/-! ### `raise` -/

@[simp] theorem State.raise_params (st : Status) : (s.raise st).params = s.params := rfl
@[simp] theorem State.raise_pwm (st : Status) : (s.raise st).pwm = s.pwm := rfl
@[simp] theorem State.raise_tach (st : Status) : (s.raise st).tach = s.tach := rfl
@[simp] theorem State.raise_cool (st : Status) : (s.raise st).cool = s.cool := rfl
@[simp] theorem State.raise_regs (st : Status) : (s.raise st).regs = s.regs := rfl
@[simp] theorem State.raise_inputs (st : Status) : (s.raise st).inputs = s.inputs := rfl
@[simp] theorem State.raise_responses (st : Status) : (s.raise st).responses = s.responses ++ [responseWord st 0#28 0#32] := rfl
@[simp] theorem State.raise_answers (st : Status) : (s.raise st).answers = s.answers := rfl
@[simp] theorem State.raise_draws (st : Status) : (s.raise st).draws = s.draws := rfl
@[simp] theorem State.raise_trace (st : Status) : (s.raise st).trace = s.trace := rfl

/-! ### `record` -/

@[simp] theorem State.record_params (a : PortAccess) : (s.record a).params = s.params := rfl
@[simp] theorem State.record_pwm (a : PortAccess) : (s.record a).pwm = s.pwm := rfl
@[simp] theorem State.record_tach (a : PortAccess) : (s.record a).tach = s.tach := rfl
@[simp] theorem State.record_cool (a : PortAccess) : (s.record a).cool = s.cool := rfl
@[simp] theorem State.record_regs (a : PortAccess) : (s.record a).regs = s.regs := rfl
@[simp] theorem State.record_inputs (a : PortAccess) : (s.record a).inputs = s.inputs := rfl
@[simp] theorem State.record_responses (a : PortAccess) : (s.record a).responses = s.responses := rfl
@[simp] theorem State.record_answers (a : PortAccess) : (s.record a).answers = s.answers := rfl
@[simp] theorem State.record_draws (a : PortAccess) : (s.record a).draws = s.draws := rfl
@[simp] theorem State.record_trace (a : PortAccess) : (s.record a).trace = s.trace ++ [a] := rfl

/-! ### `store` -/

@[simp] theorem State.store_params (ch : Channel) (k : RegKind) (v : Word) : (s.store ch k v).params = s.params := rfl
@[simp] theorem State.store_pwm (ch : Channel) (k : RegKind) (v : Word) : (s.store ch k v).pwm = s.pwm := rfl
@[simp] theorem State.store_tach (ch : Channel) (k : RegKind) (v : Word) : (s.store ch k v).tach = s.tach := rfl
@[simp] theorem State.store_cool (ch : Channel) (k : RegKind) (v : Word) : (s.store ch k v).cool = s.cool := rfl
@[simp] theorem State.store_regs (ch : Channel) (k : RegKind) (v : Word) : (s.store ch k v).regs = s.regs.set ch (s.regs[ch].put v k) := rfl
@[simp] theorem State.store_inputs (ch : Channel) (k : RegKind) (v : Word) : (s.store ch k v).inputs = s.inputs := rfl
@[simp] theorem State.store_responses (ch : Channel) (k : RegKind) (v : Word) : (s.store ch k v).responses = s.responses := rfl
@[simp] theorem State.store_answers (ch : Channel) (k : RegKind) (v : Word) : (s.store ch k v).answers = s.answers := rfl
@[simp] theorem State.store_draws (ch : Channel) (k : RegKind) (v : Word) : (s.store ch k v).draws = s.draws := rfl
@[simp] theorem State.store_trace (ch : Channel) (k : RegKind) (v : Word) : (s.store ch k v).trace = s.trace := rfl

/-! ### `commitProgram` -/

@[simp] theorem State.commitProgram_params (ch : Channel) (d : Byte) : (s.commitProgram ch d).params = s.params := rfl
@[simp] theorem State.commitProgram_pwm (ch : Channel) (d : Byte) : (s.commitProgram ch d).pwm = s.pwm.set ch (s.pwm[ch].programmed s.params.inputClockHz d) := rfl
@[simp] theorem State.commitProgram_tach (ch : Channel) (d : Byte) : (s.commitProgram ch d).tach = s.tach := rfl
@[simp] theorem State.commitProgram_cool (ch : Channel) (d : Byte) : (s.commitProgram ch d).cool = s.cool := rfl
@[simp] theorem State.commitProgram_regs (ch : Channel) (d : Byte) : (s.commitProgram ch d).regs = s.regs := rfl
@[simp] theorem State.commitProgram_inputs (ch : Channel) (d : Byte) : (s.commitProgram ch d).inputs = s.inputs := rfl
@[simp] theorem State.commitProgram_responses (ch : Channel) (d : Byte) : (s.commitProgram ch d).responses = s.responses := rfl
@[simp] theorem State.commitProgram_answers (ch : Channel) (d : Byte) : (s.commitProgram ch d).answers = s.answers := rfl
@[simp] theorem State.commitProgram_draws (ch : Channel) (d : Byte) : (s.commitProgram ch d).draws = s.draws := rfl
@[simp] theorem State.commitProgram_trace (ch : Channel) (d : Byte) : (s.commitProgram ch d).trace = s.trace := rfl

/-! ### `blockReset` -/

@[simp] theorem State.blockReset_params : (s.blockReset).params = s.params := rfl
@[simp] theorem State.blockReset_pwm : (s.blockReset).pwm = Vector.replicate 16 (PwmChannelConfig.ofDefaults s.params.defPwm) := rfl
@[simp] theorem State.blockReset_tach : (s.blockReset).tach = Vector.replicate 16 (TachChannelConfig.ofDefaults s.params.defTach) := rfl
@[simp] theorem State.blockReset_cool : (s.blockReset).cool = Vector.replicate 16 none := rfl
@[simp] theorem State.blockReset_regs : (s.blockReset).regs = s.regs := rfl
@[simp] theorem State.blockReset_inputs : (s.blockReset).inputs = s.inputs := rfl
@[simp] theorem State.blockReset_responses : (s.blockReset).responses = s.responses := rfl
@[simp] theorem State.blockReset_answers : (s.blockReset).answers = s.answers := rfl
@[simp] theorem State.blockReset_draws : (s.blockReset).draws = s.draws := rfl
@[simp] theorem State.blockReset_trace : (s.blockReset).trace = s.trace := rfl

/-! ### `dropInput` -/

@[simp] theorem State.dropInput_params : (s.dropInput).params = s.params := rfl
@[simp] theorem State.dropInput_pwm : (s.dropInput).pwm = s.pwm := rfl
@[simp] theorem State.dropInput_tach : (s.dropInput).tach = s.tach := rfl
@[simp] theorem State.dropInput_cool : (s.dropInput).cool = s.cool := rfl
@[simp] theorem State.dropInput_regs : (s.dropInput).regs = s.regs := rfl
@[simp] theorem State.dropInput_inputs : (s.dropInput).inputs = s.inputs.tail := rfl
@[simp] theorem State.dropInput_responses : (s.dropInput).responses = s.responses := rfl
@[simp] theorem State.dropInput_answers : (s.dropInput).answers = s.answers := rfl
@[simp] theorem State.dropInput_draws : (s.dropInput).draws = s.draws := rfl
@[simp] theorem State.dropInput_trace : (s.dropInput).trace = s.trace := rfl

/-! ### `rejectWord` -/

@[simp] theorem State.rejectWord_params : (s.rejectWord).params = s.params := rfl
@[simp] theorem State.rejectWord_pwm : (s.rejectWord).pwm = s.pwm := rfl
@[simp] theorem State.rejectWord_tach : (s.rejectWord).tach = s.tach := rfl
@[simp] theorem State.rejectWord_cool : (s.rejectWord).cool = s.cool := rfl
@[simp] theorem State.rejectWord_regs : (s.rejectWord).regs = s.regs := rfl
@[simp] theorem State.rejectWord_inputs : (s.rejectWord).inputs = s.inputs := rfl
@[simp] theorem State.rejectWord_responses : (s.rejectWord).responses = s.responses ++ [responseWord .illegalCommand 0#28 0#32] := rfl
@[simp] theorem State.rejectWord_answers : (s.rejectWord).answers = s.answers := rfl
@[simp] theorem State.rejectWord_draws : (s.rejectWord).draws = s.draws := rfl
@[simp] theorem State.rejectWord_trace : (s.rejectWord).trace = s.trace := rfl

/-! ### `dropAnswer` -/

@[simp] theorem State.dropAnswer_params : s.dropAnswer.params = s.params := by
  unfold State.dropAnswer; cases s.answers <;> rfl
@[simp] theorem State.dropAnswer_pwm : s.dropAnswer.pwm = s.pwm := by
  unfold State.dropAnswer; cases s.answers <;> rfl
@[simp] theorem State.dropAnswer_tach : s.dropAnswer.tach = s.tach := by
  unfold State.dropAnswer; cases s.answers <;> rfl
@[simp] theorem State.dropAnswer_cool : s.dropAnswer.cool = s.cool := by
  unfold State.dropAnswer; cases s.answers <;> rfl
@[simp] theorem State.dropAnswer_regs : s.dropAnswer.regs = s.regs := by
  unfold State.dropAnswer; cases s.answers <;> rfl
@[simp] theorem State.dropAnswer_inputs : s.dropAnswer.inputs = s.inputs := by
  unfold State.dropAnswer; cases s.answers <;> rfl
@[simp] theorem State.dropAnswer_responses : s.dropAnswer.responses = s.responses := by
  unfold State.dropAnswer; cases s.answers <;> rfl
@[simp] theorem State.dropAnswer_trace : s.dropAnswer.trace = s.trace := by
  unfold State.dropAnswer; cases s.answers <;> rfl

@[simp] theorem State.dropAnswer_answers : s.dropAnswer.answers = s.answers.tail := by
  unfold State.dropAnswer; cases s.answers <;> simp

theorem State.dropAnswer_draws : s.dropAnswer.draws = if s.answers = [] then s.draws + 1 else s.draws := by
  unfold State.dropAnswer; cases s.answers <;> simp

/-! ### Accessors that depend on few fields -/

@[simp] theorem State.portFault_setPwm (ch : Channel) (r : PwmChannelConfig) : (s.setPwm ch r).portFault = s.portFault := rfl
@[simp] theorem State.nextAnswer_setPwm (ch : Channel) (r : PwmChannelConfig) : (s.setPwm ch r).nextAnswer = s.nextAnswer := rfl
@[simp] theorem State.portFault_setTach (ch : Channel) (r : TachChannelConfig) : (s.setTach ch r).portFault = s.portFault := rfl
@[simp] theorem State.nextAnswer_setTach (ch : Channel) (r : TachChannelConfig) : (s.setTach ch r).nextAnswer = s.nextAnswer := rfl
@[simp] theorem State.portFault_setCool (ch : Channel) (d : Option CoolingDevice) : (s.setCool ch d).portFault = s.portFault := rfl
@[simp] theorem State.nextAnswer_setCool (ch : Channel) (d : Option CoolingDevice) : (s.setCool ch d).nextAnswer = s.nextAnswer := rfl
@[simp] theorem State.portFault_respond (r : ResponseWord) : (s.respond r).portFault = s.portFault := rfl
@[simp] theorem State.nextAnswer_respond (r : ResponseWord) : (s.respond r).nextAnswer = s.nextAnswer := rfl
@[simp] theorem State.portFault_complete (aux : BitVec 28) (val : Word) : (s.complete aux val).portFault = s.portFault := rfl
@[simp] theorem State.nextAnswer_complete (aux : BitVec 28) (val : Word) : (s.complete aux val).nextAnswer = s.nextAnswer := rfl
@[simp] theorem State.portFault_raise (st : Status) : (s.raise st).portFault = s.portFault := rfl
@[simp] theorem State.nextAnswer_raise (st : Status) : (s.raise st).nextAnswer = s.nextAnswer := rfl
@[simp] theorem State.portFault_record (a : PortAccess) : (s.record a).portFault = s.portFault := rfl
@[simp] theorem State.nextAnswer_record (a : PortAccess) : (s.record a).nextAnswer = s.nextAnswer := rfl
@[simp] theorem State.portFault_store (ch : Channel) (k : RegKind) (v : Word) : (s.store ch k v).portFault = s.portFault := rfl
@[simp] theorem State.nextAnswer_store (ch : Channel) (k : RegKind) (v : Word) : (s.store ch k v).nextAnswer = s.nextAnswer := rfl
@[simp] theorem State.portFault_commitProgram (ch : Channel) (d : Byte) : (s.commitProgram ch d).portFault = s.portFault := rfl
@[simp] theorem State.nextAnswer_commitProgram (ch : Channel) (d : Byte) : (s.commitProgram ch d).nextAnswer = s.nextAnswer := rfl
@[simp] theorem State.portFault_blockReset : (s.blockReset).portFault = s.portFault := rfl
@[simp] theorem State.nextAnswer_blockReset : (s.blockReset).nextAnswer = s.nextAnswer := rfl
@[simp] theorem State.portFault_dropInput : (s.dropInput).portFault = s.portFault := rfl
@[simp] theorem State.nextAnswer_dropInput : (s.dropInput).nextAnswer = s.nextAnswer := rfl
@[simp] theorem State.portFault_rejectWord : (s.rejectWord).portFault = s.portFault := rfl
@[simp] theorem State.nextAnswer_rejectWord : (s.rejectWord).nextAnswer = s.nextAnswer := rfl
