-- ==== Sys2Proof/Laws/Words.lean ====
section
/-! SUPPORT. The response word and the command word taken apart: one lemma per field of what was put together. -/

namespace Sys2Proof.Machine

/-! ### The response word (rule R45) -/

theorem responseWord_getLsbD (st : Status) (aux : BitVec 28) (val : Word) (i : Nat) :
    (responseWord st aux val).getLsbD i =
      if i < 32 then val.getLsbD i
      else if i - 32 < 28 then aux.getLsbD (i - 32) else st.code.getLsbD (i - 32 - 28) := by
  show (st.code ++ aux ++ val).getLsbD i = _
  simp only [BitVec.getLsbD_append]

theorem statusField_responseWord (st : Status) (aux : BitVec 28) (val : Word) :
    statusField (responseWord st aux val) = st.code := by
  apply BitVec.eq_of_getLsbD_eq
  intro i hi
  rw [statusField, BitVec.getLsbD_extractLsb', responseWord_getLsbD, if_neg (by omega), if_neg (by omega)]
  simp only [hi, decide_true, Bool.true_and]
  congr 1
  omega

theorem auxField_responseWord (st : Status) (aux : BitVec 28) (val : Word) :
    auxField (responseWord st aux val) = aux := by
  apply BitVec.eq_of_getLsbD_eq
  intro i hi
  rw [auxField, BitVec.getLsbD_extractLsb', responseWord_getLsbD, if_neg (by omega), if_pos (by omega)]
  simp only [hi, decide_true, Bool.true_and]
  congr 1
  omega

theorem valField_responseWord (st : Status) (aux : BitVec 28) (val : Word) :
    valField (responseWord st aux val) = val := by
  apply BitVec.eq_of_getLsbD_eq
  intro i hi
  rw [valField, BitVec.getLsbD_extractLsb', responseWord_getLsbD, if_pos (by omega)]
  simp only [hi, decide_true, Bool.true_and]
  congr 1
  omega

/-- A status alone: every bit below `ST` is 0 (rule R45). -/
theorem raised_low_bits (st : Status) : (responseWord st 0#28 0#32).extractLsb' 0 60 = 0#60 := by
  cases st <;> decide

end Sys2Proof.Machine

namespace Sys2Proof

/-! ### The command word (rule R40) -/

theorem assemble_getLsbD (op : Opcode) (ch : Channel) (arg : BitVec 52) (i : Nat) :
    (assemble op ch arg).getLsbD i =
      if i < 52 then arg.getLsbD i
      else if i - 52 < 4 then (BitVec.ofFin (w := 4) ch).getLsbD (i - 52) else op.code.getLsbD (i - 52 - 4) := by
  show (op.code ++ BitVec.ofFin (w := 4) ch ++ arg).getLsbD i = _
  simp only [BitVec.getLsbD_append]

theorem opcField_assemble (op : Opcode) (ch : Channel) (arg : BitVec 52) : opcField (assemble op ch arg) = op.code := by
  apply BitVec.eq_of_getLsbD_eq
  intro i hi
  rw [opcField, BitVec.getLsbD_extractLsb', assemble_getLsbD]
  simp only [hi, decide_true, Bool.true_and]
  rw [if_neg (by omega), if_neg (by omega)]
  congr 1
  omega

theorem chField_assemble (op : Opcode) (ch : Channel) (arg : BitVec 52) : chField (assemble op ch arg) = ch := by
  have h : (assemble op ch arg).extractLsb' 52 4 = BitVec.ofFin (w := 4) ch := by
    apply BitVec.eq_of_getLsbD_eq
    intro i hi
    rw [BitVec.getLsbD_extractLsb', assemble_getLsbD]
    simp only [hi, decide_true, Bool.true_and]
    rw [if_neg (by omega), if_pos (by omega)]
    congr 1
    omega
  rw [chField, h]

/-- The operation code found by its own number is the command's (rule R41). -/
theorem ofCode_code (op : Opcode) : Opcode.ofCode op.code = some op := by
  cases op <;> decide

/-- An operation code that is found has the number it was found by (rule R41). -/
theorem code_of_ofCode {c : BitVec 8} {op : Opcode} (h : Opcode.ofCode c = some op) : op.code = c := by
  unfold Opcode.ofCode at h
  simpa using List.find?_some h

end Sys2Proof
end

The task —
For each line in the data that contains the string "opcField", give a copy of that line.

Response below —
theorem opcField_assemble (op : Opcode) (ch : Channel) (arg : BitVec 52) : opcField (assemble op ch arg) = op.code := by
  rw [opcField, BitVec.getLsbD_extractLsb', assemble_getLsbD]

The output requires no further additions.